# TASK:
Sift through the material below and return the lines with "execAgingVisit".

# LISTED ENTRIES:
-- ==== Sys2Proof/Laws/KeepClient.lean ====
section
/-! SUPPORT. What the operations of Machine/Client.lean keep. -/

namespace Sys2Proof.Machine

theorem State.Follows.modRse {z : State} (f : Rse → Rse) (s : State) (hz : z.Follows s) : z.Follows (State.modRse f s) := by
  unfold State.modRse
  repeat' first
    | with_reducible assumption | with_reducible apply State.Follows.mk' | exact Nat.le_refl _ | rfl

theorem State.Follows.lineError {z : State} (n : Nat) (s : State) (hz : z.Follows s) : z.Follows (Sys2Proof.Machine.State.lineError n s) := by
  unfold Sys2Proof.Machine.State.lineError
  try dsimp only
  repeat' first
    | with_reducible assumption
    | with_reducible apply State.Follows.readBad
    | with_reducible apply State.Follows.ite
    | split

theorem State.Follows.touch {z : State} (n : Nat) (dirty : Bool) (s : State) (hz : z.Follows s) :
    z.Follows (State.touch n dirty s) := by
  unfold State.touch
  repeat' first
    | with_reducible assumption | with_reducible apply State.Follows.modRse

theorem State.Follows.putEntry {z : State} (n : Nat) (bs : List Byte) (s : State) (hz : z.Follows s) :
    z.Follows (State.putEntry n bs s) := by
  unfold State.putEntry
  repeat' first
    | with_reducible assumption | with_reducible apply State.Follows.dramWrite
    | with_reducible apply State.Follows.touch

theorem State.Follows.lookupEntry {z : State} (k : ClientKey) (s : State) (hz : z.Follows s) :
    z.Follows (State.lookupEntry k s).2 := by
  unfold State.lookupEntry
  repeat' first
    | with_reducible assumption
    | with_reducible apply State.Follows.lineError
    | with_reducible apply State.Follows.foldlSnd
    | with_reducible apply State.Follows.foldlFst
    | with_reducible apply State.Follows.count
    | with_reducible apply State.Follows.inc
    | with_reducible apply State.Follows.touch
    | with_reducible apply State.Follows.ite
    | with_reducible apply State.Follows.foldl
    | (intro _ _ _; try dsimp only)

theorem State.Follows.allocEntry {z : State} (k : ClientKey) (addr : Nat) (s : State) (hz : z.Follows s) :
    z.Follows (State.allocEntry k addr s).2 := by
  unfold State.allocEntry
  repeat' first
    | with_reducible assumption | with_reducible apply State.Follows.count
    | with_reducible apply State.Follows.evt | with_reducible apply State.Follows.inc
    | with_reducible apply State.Follows.putEntry | split

theorem State.Follows.entryCount {z : State} (k : ClientKey) (n at_ : Nat) (s : State) (hz : z.Follows s) :
    z.Follows (State.entryCount k n at_ s) := by
  unfold State.entryCount
  repeat' first
    | with_reducible assumption
    | with_reducible apply State.Follows.lineError
    | with_reducible apply State.Follows.putEntry
    | with_reducible apply State.Follows.ite

theorem State.Follows.takeToken {z : State} (n : Nat) (s : State) (hz : z.Follows s) : z.Follows
    (Sys2Proof.Machine.State.takeToken n s).2 := by
  unfold Sys2Proof.Machine.State.takeToken
  repeat' first
    | with_reducible assumption
    | with_reducible apply State.Follows.putEntry

theorem State.Follows.ageEntry {z : State} (n : Nat) (s : State) (hz : z.Follows s) : z.Follows
    (Sys2Proof.Machine.State.ageEntry n s) := by
  unfold Sys2Proof.Machine.State.ageEntry
  repeat' first
    | with_reducible assumption
    | with_reducible apply State.Follows.inc
    | with_reducible apply State.Follows.incBy
    | with_reducible apply State.Follows.putEntry
    | with_reducible apply State.Follows.ite

theorem State.Follows.dropGrants {z : State} (n : Nat) (s : State) (hz : z.Follows s) :
    z.Follows (State.dropGrants n s) := by
  unfold State.dropGrants
  repeat' first
    | with_reducible assumption | with_reducible apply State.Follows.mk' | exact Nat.le_refl _ | rfl

theorem State.Follows.showSyncGranted {z : State} (s : State) (hz : z.Follows s) : z.Follows (State.showSyncGranted s) := by
  unfold State.showSyncGranted
  repeat' first
    | with_reducible assumption | with_reducible apply State.Follows.set
    | with_reducible apply State.Follows.foldl | (intro _ _ _; try dsimp only)

theorem State.Follows.setMbxData {z : State} (bs : List Byte) (s : State) (hz : z.Follows s) :
    z.Follows (State.setMbxData bs s) := by
  unfold State.setMbxData
  repeat' first
    | with_reducible assumption | with_reducible apply State.Follows.set
    | with_reducible apply State.Follows.foldl | (intro _ _ _; try dsimp only)

theorem State.Follows.mbxEnd {z : State} (result index : Nat) (s : State) (hz : z.Follows s) :
    z.Follows (State.mbxEnd result index s) := by
  unfold State.mbxEnd
  repeat' first
    | with_reducible assumption | with_reducible apply State.Follows.count
    | with_reducible apply State.Follows.evt | with_reducible apply State.Follows.set

theorem State.Follows.mbxShow {z : State} (result n : Nat) (s : State) (hz : z.Follows s) :
    z.Follows (State.mbxShow result n s) := by
  unfold State.mbxShow
  repeat' first
    | with_reducible assumption | with_reducible apply State.Follows.mbxEnd
    | with_reducible apply State.Follows.setMbxData

theorem State.Follows.mbxPoisoned {z : State} (n : Nat) (s : State) (hz : z.Follows s) : z.Follows (Sys2Proof.Machine.State.mbxPoisoned n s) := by
  unfold Sys2Proof.Machine.State.mbxPoisoned
  try dsimp only
  repeat' first
    | with_reducible assumption
    | with_reducible apply State.Follows.lineError
    | with_reducible apply State.Follows.mbxEnd
    | with_reducible apply State.Follows.ite

theorem Follow.execMbxRead {z : State} (s : State) (hz : z.Follows s) : Follow z (Sys2Proof.Machine.execMbxRead s) := by
  unfold Sys2Proof.Machine.execMbxRead
  repeat' first
    | with_reducible assumption
    | with_reducible apply State.Follows.mbxPoisoned
    | with_reducible apply State.Follows.mbxEnd
    | with_reducible apply State.Follows.mbxShow
    | with_reducible apply State.Follows.touch
    | with_reducible apply Follow.ite
    | with_reducible apply Follow.next

theorem Follow.execMbxWrite {z : State} (s : State) (hz : z.Follows s) : Follow z (Sys2Proof.Machine.execMbxWrite s) := by
  unfold Sys2Proof.Machine.execMbxWrite
  try dsimp only
  repeat' first
    | with_reducible assumption
    | with_reducible apply State.Follows.mbxPoisoned
    | with_reducible apply Follow.ite
    | with_reducible apply State.Follows.mbxEnd
    | with_reducible apply State.Follows.mbxShow
    | with_reducible apply State.Follows.putEntry
    | with_reducible apply State.Follows.touch
    | with_reducible apply Follow.next
    | split

theorem Follow.execMbxInsert {z : State} (s : State) (hz : z.Follows s) : Follow z (Sys2Proof.Machine.execMbxInsert s) := by
  unfold Sys2Proof.Machine.execMbxInsert
  try dsimp only
  repeat' first
    | with_reducible assumption
    | with_reducible apply State.Follows.mbxPoisoned
    | with_reducible apply Follow.ite
    | with_reducible apply State.Follows.mbxEnd
    | with_reducible apply State.Follows.mbxShow
    | with_reducible apply State.Follows.putEntry
    | with_reducible apply State.Follows.touch
    | with_reducible apply Follow.next
    | split

theorem Follow.execMbxDelete {z : State} (s : State) (hz : z.Follows s) : Follow z (Sys2Proof.Machine.execMbxDelete s) := by
  unfold Sys2Proof.Machine.execMbxDelete
  repeat' first
    | with_reducible assumption
    | with_reducible apply State.Follows.mbxPoisoned
    | with_reducible apply State.Follows.dropGrants
    | with_reducible apply State.Follows.mbxEnd
    | with_reducible apply State.Follows.mbxShow
    | with_reducible apply State.Follows.putEntry
    | with_reducible apply State.Follows.showSyncGranted
    | with_reducible apply State.Follows.touch
    | with_reducible apply Follow.ite
    | with_reducible apply Follow.next

theorem Follow.execMbxLookup {z : State} (s : State) (hz : z.Follows s) : Follow z (Sys2Proof.Machine.execMbxLookup s) := by
  unfold Sys2Proof.Machine.execMbxLookup
  repeat' first
    | with_reducible assumption
    | with_reducible apply State.Follows.mbxPoisoned
    | with_reducible apply Follow.ite
    | with_reducible apply State.Follows.mbxEnd
    | with_reducible apply State.Follows.mbxShow
    | with_reducible apply State.Follows.touch
    | with_reducible apply Follow.next
    | split

theorem Follow.execMbxBadOp {z : State} (s : State) (hz : z.Follows s) : Follow z (Sys2Proof.Machine.execMbxBadOp s) := by
  unfold Sys2Proof.Machine.execMbxBadOp
  repeat' first
    | with_reducible assumption | with_reducible apply State.Follows.mbxEnd | with_reducible apply Follow.next

theorem Follow.execAgingVisit {z : State} (entry : BitVec 20) (s : State) (hz : z.Follows s) :
    Follow z (Sys2Proof.Machine.execAgingVisit entry s) := by
  unfold Sys2Proof.Machine.execAgingVisit
  repeat' first
    | with_reducible assumption
    | with_reducible apply State.Follows.lineError
    | with_reducible apply State.Follows.ageEntry
    | with_reducible apply State.Follows.touch
    | with_reducible apply Follow.ite
    | with_reducible apply Follow.next

theorem Follow.execCtFlush {z : State} (s : State) (hz : z.Follows s) : Follow z (Sys2Proof.Machine.execCtFlush s) := by
  unfold Sys2Proof.Machine.execCtFlush
  repeat' first
    | with_reducible assumption | with_reducible apply State.Follows.modRse
    | with_reducible apply State.Follows.set | with_reducible apply Follow.next

theorem Follow.execFlushDone {z : State} (s : State) (hz : z.Follows s) : Follow z (Sys2Proof.Machine.execFlushDone s) := by
  unfold Sys2Proof.Machine.execFlushDone
  repeat' first
    | with_reducible assumption | with_reducible apply State.Follows.evt
    | with_reducible apply State.Follows.set | with_reducible apply Follow.ite | with_reducible apply Follow.next

theorem State.Follows.tableWrite {z : State} (a : Nat) (bs : List Byte) (s : State) (h : z.Follows s) :
    z.Follows (State.tableWrite a bs s) := by
  unfold State.tableWrite
  exact State.Follows.elim _ h fun n => State.Follows.ite (State.Follows.touch _ _ _ (h.dramWrite _ _))
    (State.Follows.evt _ _ (State.Follows.set _ _ (State.Follows.inc _ _ (State.Follows.lineError _ _ h))))

end Sys2Proof.Machine
end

# THE ANSWER:
theorem Follow.execAgingVisit {z : State} (entry : BitVec 20) (s : State) (hz : z.Follows s) :
    Follow z (Sys2Proof.Machine.execAgingVisit entry s) := by
  unfold Sys2Proof.Machine.execAgingVisit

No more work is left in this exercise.